WHAT YOU WILL DO: Sort through the material below and copy each line with "rows".
● ● ● ● ●
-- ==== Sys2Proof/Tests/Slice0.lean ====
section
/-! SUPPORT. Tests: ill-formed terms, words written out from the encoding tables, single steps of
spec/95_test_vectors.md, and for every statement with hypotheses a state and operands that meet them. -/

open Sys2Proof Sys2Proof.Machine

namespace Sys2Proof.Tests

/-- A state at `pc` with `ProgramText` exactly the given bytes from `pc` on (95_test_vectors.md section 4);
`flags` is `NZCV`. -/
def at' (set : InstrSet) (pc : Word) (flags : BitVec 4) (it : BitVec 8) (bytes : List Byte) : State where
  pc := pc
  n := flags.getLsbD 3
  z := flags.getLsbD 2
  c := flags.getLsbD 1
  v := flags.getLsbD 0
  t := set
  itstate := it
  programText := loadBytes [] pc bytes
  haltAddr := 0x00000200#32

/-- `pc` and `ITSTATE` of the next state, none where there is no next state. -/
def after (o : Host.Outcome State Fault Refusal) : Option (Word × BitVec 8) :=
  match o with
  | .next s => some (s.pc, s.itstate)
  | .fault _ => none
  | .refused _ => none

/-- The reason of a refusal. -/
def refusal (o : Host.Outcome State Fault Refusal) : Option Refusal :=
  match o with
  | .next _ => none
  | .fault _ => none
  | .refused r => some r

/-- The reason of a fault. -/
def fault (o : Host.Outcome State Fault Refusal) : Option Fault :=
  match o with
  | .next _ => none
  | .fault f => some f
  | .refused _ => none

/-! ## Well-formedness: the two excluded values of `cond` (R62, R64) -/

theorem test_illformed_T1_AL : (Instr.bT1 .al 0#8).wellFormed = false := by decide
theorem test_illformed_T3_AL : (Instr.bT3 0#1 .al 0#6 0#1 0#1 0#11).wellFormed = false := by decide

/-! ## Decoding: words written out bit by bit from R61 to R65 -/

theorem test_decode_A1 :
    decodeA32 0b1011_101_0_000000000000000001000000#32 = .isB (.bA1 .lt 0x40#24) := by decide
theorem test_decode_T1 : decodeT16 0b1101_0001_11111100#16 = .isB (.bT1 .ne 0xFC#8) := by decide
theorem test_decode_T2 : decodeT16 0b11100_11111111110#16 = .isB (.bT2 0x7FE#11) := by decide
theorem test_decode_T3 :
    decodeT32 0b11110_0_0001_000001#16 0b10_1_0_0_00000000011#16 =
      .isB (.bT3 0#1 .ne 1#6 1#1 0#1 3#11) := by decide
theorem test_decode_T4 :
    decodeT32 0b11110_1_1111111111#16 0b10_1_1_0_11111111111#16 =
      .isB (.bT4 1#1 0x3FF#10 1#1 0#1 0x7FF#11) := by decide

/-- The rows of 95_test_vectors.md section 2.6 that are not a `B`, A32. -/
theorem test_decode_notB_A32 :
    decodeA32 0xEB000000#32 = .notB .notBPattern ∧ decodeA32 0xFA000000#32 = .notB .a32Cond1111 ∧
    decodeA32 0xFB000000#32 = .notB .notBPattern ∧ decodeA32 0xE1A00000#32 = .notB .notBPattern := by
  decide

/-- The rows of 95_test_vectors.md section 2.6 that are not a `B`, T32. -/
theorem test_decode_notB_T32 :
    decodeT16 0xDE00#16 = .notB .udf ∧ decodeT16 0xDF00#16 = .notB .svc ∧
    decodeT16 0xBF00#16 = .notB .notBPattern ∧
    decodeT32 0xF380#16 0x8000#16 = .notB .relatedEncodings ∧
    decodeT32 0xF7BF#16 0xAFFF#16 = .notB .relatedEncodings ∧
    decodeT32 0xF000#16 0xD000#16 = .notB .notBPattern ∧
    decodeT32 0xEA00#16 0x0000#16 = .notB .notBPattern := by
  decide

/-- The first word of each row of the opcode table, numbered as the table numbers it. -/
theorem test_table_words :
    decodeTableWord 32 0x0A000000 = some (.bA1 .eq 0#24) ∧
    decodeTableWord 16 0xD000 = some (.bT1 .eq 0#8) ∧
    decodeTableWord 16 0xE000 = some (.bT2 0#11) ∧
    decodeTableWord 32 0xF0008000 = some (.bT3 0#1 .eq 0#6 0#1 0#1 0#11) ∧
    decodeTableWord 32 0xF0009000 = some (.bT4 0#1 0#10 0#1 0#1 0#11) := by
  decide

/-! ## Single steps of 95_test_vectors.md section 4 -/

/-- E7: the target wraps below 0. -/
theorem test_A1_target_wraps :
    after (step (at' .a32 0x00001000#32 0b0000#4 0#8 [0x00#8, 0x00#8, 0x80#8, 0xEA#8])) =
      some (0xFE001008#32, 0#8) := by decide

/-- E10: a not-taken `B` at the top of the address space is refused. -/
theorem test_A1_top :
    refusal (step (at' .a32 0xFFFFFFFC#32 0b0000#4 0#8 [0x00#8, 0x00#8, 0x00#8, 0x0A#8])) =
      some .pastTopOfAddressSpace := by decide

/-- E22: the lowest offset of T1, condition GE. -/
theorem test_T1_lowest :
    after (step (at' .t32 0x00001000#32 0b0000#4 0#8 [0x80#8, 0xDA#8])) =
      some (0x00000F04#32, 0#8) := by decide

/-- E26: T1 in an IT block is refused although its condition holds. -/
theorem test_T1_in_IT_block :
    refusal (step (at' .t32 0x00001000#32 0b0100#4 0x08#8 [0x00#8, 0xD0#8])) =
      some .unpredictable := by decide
● ● ● ● ●
SOLUTION BELOW:
/-- The rows of 95_test_vectors.md section 2.6 that are not a `B`, A32. -/
/-- The rows of 95_test_vectors.md section 2.6 that are not a `B`, T32. -/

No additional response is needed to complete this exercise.